- Elenthikara Location in Kerala, India Elenthikara Elenthikara (India)
- Coordinates: 10°10′22″N 76°15′38″E﻿ / ﻿10.17274°N 76.2605°E
- Country: India
- State: Keralam
- District: Ernakulam

Government
- • Type: Panchayat
- • Body: Puthanvelikkara Gram panchayat; Parakkadavu Panchayat samiti
- Elevation: 7 m (23 ft)

Languages
- • Official: Malayalam, English
- Time zone: UTC+5:30 (IST)
- PIN: 683594
- Telephone code: 0484
- Vehicle registration: KL-42
- Nearest city: Kochi(Cochin)
- Lok Sabha constituency: Ernakulam
- State Assembly constituency: Piravom
- Sex ratio: ♂/♀
- Climate: Moderate (Köppen)
- Literacy: 94.87%

= Elenthikara =

Village in Ernakulam District, Kerala, India

Elenthikara is a small village in Puthanvelikkara Panchayath, Paravur Taluk, Ernakulam district, Keralam, India. The Chalakudy River merges with the Periyar River at Elenthikara. Following confluence, the hydraulic network discharges directly into the Kottapuram lagoon. Surrounded by dense tropical flora and vast riparian agricultural plains, the area's historical economic architecture relies predominantly on the exploitation of natural resources via agro-extractive and inland fishing industries. The village is situated in the road connecting Paravur with Mala, Thrissur. The structural introduction of the Station Kadavu–Valiapazhampillithuruthu Bridge resolved geographic bottlenecks by linking isolated riverine pockets directly to mainland Ernakulam, thereby yielding measurable advancements in regional network resilience and transit efficiency. The nearest town is North Paravur. Early inhabitants of this place worshipped "Ilaya Nandhi" or "Ilaya Bhagavati". So this place was known as Elenthikara.

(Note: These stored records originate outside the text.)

-- ==== Sys2Proof/Machine/Encoding.lean ====
section
/-!
DEFINITION. What the entries of the instructions refuse in a word whose fields are well formed: operand kinds, types,
modifiers and immediates (check 5 of R220). Written from the operand tables of the entries.
-/

namespace Sys2Proof

/-- TRAPINFO of ILLEGAL_ENCODING: field [11:8] and detail [7:0] (Table 9-9). -/
structure EncFault where
  field  : BitVec 4
  detail : BitVec 8
  deriving DecidableEq, Repr

/-- What check 5 knows beside the word: the slice, the group's width and its block limits (R239). -/
structure EncCtx where
  slice : Slice
  width : Nat
  cmin  : Nat
  cmax  : Nat
  deriving DecidableEq, Repr

namespace Encoding

def bad (field detail : Nat) : Option EncFault := some { field := .ofNat 4 field, detail := .ofNat 8 detail }

/-- A requirement: when it fails, the fault names the field and the detail. -/
def need (b : Bool) (field detail : Nat) : Option EncFault := if b then none else bad field detail

/-- The first fault of a list of checks. -/
def first (l : List (Option EncFault)) : Option EncFault := l.findSome? id

end Encoding

/-- TYPE codes (Table 9-6). -/
def Ty.code : Ty → BitVec 4
  | .b32 => 0 | .s32 => 1 | .b16 => 2 | .s16 => 3 | .b8 => 4 | .s8 => 5 | .b64 => 6 | .f32 => 7 | .f16 => 8
  | .bf16 => 9 | .e4m3 => 10 | .e5m2 => 11 | .e2m1 => 12 | .f16x2 => 13 | .bf16x2 => 14

/-- Memory size of a TYPE in bytes, 0 for E2M1 (R212). -/
def Ty.size : Ty → Nat
  | .b8 | .s8 | .e4m3 | .e5m2 => 1
  | .b16 | .s16 | .f16 | .bf16 => 2
  | .b32 | .s32 | .f32 | .f16x2 | .bf16x2 => 4
  | .b64 => 8
  | .e2m1 => 0

/-- Bits of an integer TYPE (R244); 32 for the others. -/
def Ty.bits : Ty → Nat
  | .b8 | .s8 => 8
  | .b16 | .s16 => 16
  | .b64 => 64
  | _ => 32

/-- Integer TYPEs of group 1 (R245). -/
def Ty.isInt : Ty → Bool
  | .b32 | .s32 | .b16 | .s16 | .b8 | .s8 | .b64 => true
  | _ => false

/-- Signed integer TYPEs (R244). -/
def Ty.signed : Ty → Bool
  | .s32 | .s16 | .s8 => true
  | _ => false

/-- F of Table 11-1. -/
def Ty.isF : Ty → Bool
  | .f32 | .f16 | .bf16 => true
  | _ => false

/-- H of Table 11-1. -/
def Ty.isH : Ty → Bool
  | .f16x2 | .bf16x2 => true
  | _ => false

/-- A floating code of CVT and PACK (R264). -/
def Ty.isFloat : Ty → Bool
  | .f32 | .f16 | .bf16 | .e4m3 | .e5m2 | .e2m1 | .f16x2 | .bf16x2 => true
  | _ => false

/-- KIND of an operand (Table 9-2). -/
def Opnd.kind : Opnd → Nat
  | .vec _ => 0 | .sca _ => 1 | .ind _ _ => 2 | .pred _ => 3 | .que _ => 4 | .imm _ => 5 | .spc _ => 6 | .long _ => 7

/-- The all-zero field of an absent operand (R201). -/
def Opnd.isZero (o : Opnd) : Bool := decide (o = .vec 0)

/-- CKIND (R208). -/
def Src3.kind : Src3 → Nat
  | .vec _ => 0 | .sca _ => 1 | .que _ => 2 | .pred _ => 3

/-- The operand that a third source stands for. -/
def Src3.opnd : Src3 → Opnd
  | .vec n => .vec n | .sca n => .sca n | .que q => .que q | .pred p => .pred p

/-- KIND of a third source as TRAPINFO gives it (Table 9-9, DEDUCED, log 21). -/
def Src3.opndKind (c : Src3) : Nat := c.opnd.kind

/-- Element count of NVEC, 0 for a reserved code (R210). -/
def nvecCount (n : BitVec 4) : Nat :=
  match n.toNat with
  | 0 => 1 | 1 => 2 | 2 => 4 | _ => 0

namespace Encoding

/-- The operand has one of the KINDs (R201). -/
def kinds (pos : Nat) (o : Opnd) (l : List Nat) : Option EncFault := need (l.contains o.kind) pos o.kind

/-- As `kinds`, or absent. -/
def kindsOr0 (pos : Nat) (o : Opnd) (l : List Nat) : Option EncFault := need (o.isZero || l.contains o.kind) pos o.kind

/-- A direct operand that holds a two-register value names its even register (R202). -/
def evenReg (pos : Nat) (o : Opnd) : Option EncFault :=
  match o with
  | .vec n => need (n.toNat % 2 == 0) pos 0
  | .sca n => need (n.toNat % 2 == 0) pos 1
  | _ => none

/-- Queues a slice may pop as a plain source (Table 9-3). -/
def popOk (sl : Slice) (q : BitVec 3) : Bool :=
  match sl with
  | .a => q.toNat == 5
  | .c => q.toNat < 4

/-- Queues a slice may push as a plain destination (Table 9-3). -/
def pushOk (sl : Slice) (q : BitVec 3) : Bool :=
  match sl with
  | .a => q.toNat < 4
  | .c => q.toNat == 4 || q.toNat == 5

def srcQueue (sl : Slice) (pos : Nat) (o : Opnd) : Option EncFault :=
  match o with
  | .que q => need (popOk sl q) pos 4
  | _ => none

def dstQueue (sl : Slice) (pos : Nat) (o : Opnd) : Option EncFault :=
  match o with
  | .que q => need (pushOk sl q) pos 4
  | _ => none

/-- q0 to q3 as the destination of a load or atomic (R280). -/
def loadQueue (sl : Slice) (o : Opnd) : Option EncFault :=
  match o with
  | .que q => need (sl == .a && decide (q.toNat < 4)) 1 4
  | _ => none

/-- A register span of a scalar operand that would pass s63 (DEDUCED, log 21). -/
def scalarSpan (pos : Nat) (o : Opnd) (n : Nat) : Option EncFault :=
  match o with
  | .sca r => need (decide (r.toNat + n ≤ 64)) pos 1
  | _ => none

/-- A KIND 5 value, read as the unsigned 32-bit value it is sign-extended to, of at least `lo` (R239). -/
def immFrom (o : Opnd) (lo : Nat) : Option EncFault :=
  match o with
  | .imm i => need (decide (lo ≤ (i.signExtend 32).toNat)) 8 (i.toNat % 256)
  | _ => none

/-- A KIND 5 value in a range; a breach is field 8 with the low byte of the value (R220). -/
def immIn (o : Opnd) (lo hi : Int) : Option EncFault :=
  match o with
  | .imm i => need (decide (lo ≤ i.toInt ∧ i.toInt ≤ hi)) 8 (i.toNat % 256)
  | _ => none

/-- What an MA instruction accepts (R213, R244, R255). -/
structure MaSpec where
  rnd  : Bool := false
  sat  : Bool := false
  na   : Bool := false
  nb   : Bool := false
  aa   : Bool := false
  ab   : Bool := false
  xlm  : Bool := true
  subs : Nat := 1

/-- The MOD of an MA instruction against what it accepts; details as R244 and R255 give. -/
def maCheck (m : MA) (b : Opnd) (tyOk : Bool) (s : MaSpec) : Option EncFault := first [
  need tyOk 6 22,
  need (s.rnd || m.rnd == .rne) 6 19,
  need (s.sat || !m.sat) 6 18,
  need (m.xlm == .none || (s.xlm && (b.kind == 0 || b.kind == 2))) 6 14,
  need (m.xlm != .none || m.xls == 0) 6 8,
  need (s.na || !m.na) 6 7,
  need (s.nb || !m.nb) 6 6,
  need (s.aa || !m.aa) 6 5,
  need (s.ab || !m.ab) 6 4,
  need (decide (m.sub.toNat < s.subs)) 6 0]

/-- Operands of group 1 and of most of group 2 (R243, R255): destination and one source position. -/
def dstKinds (sl : Slice) (d : Opnd) (pair : Bool) : Option EncFault := first [
  kinds 1 d (if pair then [0, 1, 2] else [0, 1, 2, 4]), if pair then evenReg 1 d else none, dstQueue sl 1 d]

def srcKinds (sl : Slice) (pos : Nat) (o : Opnd) (pair : Bool) (long : Bool) : Option EncFault := first [
  kinds pos o ((if pair then [0, 1, 2, 5, 6] else [0, 1, 2, 4, 5, 6]) ++ (if long then [7] else [])),
  if pair then evenReg pos o else none, srcQueue sl pos o]

/-- Third source of layout MF (R208): its CKIND, its queue and its pair. -/
def src3 (sl : Slice) (c : Src3) (ok : List Nat) (pair : Bool) : Option EncFault := first [
  need (ok.contains c.kind) 4 c.opndKind,
  match c with
  | .que q => need (popOk sl q && !pair) 4 4
  | .vec n => need (!pair || n.toNat % 2 == 0) 4 0
  | .sca n => need (!pair || n.toNat % 2 == 0) 4 1
  | .pred _ => none]

/-- A two-source integer instruction (R243 to R245). -/
def int2 (e : EncCtx) (d a b : Opnd) (m : MA) (tyOk : Bool) (s : MaSpec) : Option EncFault :=
  let p := tyOk && m.ty == .b64
  first [dstKinds e.slice d p, srcKinds e.slice 2 a p false, srcKinds e.slice 3 b p true, maCheck m b tyOk s]

/-- A single-source integer instruction: it reads OPB (R243). -/
def int1 (e : EncCtx) (d b : Opnd) (m : MA) (tyOk : Bool) (s : MaSpec) : Option EncFault :=
  let p := tyOk && m.ty == .b64
  first [dstKinds e.slice d p, srcKinds e.slice 3 b p true, maCheck m b tyOk s]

== Elenthikara High School ==
Elenthikara High School, near North Paravur, has a history. When Sree Narayana Guru visited this place he exhorted the people on the need for education and educational institutions. Inspired by his words Dr. C. S. Sankaran, a homeopath, built a school on his ancestral property in 1948. He later upgraded it into a high school in 1952. When there was a need for a proper playground the area around was cleared. Today this school and its playground houses precious historical evidence of a lost culture.
Elenthikara was a place where Tippu Sultan visited on war time and hoisted a flag in a hill. That place is now known as "Kodi Kuthiya Kunnu".